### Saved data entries
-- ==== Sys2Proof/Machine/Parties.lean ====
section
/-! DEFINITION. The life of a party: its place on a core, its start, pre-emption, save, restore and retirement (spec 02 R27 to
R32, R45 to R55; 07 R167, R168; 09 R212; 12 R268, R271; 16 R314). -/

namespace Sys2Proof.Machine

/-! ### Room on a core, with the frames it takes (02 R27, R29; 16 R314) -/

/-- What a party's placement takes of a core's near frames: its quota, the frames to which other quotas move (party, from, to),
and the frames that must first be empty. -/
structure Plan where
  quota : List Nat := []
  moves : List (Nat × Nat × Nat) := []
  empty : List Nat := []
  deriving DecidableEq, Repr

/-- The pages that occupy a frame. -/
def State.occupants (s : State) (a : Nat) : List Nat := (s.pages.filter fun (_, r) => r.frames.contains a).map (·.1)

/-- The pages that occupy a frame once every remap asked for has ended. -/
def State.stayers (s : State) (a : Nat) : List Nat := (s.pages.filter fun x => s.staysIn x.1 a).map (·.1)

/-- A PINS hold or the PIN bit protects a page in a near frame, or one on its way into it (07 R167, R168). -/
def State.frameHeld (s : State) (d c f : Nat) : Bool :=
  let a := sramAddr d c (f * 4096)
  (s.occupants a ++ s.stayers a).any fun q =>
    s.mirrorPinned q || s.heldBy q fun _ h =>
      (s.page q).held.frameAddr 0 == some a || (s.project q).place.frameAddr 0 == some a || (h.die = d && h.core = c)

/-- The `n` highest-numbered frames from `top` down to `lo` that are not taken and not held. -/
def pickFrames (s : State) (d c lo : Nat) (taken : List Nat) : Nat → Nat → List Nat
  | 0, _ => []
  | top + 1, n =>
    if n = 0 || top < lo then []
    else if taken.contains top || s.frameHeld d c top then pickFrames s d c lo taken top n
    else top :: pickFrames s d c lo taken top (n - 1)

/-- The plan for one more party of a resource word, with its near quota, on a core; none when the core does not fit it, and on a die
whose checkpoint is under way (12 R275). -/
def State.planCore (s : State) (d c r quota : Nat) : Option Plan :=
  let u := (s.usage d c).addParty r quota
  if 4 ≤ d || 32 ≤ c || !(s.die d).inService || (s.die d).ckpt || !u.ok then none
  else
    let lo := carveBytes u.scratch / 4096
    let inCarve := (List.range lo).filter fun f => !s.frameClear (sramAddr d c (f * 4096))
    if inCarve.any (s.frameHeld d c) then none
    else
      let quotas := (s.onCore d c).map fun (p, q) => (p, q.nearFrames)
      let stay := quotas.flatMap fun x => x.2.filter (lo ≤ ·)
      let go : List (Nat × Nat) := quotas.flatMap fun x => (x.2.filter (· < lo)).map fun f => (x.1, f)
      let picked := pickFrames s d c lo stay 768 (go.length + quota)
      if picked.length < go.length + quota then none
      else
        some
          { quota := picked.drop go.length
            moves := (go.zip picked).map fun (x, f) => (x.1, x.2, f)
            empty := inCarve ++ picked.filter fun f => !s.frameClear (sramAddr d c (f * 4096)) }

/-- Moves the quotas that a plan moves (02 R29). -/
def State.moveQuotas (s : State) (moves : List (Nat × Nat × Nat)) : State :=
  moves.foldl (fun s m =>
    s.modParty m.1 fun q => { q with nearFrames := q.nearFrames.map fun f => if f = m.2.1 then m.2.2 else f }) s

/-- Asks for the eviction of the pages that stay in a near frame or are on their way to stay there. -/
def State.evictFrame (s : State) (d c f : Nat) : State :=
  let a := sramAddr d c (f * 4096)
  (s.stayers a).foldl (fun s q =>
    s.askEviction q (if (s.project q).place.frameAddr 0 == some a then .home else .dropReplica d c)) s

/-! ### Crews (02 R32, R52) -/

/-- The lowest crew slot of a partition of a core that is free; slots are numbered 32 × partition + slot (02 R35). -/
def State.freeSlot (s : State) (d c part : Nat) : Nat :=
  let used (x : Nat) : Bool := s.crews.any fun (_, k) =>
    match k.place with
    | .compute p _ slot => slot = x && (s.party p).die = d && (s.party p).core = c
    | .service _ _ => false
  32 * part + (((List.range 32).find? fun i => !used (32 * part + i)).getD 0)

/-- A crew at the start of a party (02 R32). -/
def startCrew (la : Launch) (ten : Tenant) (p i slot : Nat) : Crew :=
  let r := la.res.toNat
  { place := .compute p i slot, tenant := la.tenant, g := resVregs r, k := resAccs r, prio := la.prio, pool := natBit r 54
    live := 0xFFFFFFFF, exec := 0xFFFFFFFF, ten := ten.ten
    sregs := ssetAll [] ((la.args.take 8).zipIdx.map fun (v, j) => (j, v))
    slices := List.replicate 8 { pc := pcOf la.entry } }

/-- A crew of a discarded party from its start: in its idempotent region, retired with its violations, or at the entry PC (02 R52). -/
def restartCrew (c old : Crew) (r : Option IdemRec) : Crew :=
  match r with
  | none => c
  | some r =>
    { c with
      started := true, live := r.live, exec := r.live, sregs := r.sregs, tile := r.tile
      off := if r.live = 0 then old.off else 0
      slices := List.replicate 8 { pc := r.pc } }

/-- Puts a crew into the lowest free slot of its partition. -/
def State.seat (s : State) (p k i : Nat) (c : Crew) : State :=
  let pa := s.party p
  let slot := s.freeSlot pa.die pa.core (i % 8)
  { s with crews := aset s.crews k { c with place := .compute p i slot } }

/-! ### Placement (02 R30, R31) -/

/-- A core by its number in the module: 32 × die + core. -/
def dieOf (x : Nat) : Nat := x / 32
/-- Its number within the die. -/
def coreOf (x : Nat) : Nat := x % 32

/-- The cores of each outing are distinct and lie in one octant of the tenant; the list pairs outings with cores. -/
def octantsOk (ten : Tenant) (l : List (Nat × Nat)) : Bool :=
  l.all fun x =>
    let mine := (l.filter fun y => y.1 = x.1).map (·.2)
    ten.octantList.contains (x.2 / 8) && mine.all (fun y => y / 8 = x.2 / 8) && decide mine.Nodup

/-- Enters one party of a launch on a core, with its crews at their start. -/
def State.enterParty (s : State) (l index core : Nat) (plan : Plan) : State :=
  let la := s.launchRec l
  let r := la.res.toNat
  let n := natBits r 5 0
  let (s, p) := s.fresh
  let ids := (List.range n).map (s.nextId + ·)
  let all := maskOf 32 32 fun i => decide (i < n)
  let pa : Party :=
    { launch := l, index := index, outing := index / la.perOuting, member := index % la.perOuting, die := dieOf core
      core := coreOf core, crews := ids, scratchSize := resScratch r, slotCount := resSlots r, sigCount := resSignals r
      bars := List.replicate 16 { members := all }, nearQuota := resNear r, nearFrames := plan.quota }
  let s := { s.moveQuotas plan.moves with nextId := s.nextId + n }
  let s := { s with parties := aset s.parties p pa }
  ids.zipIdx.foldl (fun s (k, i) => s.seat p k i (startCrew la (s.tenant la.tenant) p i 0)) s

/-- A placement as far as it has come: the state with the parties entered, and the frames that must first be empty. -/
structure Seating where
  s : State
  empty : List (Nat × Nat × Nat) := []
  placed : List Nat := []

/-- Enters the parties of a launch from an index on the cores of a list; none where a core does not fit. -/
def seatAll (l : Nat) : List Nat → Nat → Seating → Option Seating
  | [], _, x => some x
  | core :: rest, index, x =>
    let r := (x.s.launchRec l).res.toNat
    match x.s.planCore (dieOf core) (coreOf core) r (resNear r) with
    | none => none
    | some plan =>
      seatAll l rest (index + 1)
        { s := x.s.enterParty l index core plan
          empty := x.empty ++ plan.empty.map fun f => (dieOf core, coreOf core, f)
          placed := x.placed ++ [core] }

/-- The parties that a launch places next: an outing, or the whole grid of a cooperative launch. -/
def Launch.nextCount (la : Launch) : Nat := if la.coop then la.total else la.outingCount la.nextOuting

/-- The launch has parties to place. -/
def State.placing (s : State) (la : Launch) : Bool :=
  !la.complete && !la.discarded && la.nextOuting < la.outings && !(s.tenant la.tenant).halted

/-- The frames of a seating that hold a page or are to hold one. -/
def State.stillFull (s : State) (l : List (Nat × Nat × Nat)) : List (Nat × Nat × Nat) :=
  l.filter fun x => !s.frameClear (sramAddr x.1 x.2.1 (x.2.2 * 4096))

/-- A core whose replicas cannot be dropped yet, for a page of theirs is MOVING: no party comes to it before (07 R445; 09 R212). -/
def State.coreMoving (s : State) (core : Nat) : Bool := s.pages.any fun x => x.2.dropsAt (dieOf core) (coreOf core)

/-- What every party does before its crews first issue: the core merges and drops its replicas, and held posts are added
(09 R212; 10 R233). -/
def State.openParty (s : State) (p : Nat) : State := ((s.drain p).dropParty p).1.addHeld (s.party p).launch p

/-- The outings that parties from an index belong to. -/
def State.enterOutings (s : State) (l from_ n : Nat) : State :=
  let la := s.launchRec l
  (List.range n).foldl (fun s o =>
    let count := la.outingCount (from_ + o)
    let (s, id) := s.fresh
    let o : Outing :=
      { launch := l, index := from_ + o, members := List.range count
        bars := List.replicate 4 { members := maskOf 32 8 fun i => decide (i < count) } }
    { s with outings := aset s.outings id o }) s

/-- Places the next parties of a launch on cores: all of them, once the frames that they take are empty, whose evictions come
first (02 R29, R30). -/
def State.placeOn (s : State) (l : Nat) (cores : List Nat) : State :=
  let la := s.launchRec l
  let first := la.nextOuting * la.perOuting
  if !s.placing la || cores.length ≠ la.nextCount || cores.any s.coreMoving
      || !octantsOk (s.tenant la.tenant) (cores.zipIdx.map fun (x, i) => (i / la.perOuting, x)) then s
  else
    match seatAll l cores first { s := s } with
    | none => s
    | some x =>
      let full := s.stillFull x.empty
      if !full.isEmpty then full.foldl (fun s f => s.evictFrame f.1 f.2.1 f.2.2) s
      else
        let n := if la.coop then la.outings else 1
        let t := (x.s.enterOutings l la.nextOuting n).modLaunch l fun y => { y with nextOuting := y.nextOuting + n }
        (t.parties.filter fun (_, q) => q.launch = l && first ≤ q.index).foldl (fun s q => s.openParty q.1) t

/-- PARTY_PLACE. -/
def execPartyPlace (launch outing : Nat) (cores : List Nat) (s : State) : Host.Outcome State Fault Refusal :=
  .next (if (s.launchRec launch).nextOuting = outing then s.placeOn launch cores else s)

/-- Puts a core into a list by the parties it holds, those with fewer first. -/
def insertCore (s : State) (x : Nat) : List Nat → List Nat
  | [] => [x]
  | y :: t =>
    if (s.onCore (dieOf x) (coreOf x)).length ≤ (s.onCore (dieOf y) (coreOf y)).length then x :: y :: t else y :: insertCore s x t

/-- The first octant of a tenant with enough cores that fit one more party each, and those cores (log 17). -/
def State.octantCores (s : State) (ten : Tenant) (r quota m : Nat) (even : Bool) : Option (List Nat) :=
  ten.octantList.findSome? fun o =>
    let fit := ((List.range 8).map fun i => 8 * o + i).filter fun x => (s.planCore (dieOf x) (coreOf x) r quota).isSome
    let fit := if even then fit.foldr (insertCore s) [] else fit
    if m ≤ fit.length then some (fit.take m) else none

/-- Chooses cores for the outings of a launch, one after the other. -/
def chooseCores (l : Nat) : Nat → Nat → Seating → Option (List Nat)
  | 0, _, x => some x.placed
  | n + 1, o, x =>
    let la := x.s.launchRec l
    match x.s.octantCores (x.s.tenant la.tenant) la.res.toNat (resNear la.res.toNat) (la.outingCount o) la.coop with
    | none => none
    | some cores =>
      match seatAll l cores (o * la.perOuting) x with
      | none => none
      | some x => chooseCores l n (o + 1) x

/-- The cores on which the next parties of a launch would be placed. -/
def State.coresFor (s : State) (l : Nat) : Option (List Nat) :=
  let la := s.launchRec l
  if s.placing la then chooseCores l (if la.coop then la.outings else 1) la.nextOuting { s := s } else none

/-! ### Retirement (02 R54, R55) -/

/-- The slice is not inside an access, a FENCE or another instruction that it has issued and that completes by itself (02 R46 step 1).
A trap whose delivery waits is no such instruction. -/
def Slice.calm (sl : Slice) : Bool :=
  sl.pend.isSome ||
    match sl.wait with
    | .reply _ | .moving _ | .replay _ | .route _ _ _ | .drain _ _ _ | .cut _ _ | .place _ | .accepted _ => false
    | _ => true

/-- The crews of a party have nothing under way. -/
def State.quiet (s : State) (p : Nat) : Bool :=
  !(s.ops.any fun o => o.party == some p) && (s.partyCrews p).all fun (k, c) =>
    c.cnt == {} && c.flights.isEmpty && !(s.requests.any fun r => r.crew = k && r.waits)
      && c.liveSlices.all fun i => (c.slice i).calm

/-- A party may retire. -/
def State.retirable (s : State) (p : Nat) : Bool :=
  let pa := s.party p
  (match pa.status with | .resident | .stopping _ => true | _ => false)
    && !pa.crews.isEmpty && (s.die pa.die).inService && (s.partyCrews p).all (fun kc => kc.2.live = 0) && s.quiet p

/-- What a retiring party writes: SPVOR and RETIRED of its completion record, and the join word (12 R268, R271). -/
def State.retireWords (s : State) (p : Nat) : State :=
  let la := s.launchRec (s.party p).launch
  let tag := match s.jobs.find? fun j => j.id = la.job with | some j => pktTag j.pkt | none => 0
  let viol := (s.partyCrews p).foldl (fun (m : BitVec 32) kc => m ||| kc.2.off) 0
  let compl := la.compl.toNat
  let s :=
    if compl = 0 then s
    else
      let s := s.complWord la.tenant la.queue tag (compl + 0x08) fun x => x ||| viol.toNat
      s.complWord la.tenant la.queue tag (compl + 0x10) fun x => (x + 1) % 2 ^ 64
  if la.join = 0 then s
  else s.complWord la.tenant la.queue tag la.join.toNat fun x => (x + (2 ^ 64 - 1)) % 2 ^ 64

---

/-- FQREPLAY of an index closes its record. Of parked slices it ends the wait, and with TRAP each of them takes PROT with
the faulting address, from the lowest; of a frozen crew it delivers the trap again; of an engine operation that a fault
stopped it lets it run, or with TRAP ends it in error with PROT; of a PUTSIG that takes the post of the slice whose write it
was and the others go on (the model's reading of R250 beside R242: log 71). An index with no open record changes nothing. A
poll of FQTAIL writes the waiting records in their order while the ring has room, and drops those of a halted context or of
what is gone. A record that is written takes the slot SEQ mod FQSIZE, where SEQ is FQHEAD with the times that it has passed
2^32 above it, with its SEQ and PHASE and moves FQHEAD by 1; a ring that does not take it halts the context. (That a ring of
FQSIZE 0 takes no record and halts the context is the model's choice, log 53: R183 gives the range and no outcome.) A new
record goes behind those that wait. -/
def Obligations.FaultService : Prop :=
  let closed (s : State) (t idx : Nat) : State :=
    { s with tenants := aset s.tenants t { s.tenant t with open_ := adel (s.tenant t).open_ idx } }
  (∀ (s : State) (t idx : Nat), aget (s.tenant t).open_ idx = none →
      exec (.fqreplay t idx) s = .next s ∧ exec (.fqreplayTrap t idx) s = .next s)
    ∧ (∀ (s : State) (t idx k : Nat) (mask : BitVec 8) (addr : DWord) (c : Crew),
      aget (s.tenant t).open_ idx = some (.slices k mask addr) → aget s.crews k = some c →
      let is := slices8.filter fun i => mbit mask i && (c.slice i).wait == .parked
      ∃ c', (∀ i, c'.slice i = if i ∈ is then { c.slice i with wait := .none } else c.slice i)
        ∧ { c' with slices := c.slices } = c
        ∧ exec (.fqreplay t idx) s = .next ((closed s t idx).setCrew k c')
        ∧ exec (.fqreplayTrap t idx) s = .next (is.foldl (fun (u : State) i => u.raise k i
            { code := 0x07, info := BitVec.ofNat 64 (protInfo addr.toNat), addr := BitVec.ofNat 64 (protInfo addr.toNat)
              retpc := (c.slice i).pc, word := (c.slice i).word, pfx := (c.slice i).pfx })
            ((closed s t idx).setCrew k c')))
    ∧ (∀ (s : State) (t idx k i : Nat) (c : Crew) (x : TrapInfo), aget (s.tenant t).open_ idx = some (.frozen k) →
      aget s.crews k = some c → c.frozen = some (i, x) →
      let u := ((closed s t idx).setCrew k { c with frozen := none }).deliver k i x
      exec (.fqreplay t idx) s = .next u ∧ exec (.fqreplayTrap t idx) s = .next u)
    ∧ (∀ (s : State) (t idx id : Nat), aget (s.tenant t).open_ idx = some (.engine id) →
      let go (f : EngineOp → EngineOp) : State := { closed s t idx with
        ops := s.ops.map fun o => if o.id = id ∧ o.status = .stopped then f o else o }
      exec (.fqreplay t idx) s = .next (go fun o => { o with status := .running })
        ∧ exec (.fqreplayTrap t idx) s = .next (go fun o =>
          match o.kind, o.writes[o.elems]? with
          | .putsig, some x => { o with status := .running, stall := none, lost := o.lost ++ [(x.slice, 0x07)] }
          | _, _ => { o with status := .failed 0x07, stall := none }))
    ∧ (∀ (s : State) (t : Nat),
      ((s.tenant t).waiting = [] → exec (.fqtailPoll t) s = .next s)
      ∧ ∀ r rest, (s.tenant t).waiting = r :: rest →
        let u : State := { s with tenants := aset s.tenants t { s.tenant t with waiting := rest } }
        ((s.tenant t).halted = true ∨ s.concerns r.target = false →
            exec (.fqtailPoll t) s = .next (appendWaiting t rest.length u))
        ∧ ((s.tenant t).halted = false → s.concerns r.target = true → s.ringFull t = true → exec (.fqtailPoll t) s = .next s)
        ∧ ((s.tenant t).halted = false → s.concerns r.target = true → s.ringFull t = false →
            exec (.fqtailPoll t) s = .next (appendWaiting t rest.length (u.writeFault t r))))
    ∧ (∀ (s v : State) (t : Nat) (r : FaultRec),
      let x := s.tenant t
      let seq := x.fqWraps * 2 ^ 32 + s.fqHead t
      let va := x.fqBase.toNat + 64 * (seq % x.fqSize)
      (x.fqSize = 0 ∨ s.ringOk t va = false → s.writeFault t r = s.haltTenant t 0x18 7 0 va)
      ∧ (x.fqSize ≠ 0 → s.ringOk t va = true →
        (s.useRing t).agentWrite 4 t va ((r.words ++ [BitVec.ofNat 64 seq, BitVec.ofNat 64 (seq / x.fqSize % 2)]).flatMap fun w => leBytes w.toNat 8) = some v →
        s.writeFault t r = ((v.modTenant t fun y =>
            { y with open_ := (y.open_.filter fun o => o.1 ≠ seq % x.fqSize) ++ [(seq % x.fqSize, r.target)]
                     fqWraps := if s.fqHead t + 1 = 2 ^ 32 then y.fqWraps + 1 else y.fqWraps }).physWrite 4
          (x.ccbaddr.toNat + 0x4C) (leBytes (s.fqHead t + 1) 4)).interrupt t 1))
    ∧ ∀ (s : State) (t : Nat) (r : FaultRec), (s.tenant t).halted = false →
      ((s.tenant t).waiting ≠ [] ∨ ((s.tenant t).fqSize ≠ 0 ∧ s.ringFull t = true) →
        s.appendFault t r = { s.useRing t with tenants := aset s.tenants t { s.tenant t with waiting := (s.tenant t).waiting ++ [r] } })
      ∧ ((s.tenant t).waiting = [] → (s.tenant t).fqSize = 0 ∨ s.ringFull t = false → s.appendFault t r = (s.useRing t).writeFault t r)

### Work instructions
Your answer should be the lines above, from the line containing "-- ==== Sys2Proof/Machine/Parties.lean" up to and including the line containing "moves : List (Nat × Nat × Nat) := []", reproduced exactly and with nothing else.

### Output for this task
-- ==== Sys2Proof/Machine/Parties.lean ====
section
/-! DEFINITION. The life of a party: its place on a core, its start, pre-emption, save, restore and retirement (spec 02 R27 to
R32, R45 to R55; 07 R167, R168; 09 R212; 12 R268, R271; 16 R314). -/

namespace Sys2Proof.Machine

/-! ### Room on a core, with the frames it takes (02 R27, R29; 16 R314) -/

/-- What a party's placement takes of a core's near frames: its quota, the frames to which other quotas move (party, from, to),
and the frames that must first be empty. -/
structure Plan where
  quota : List Nat := []
  moves : List (Nat × Nat × Nat) := []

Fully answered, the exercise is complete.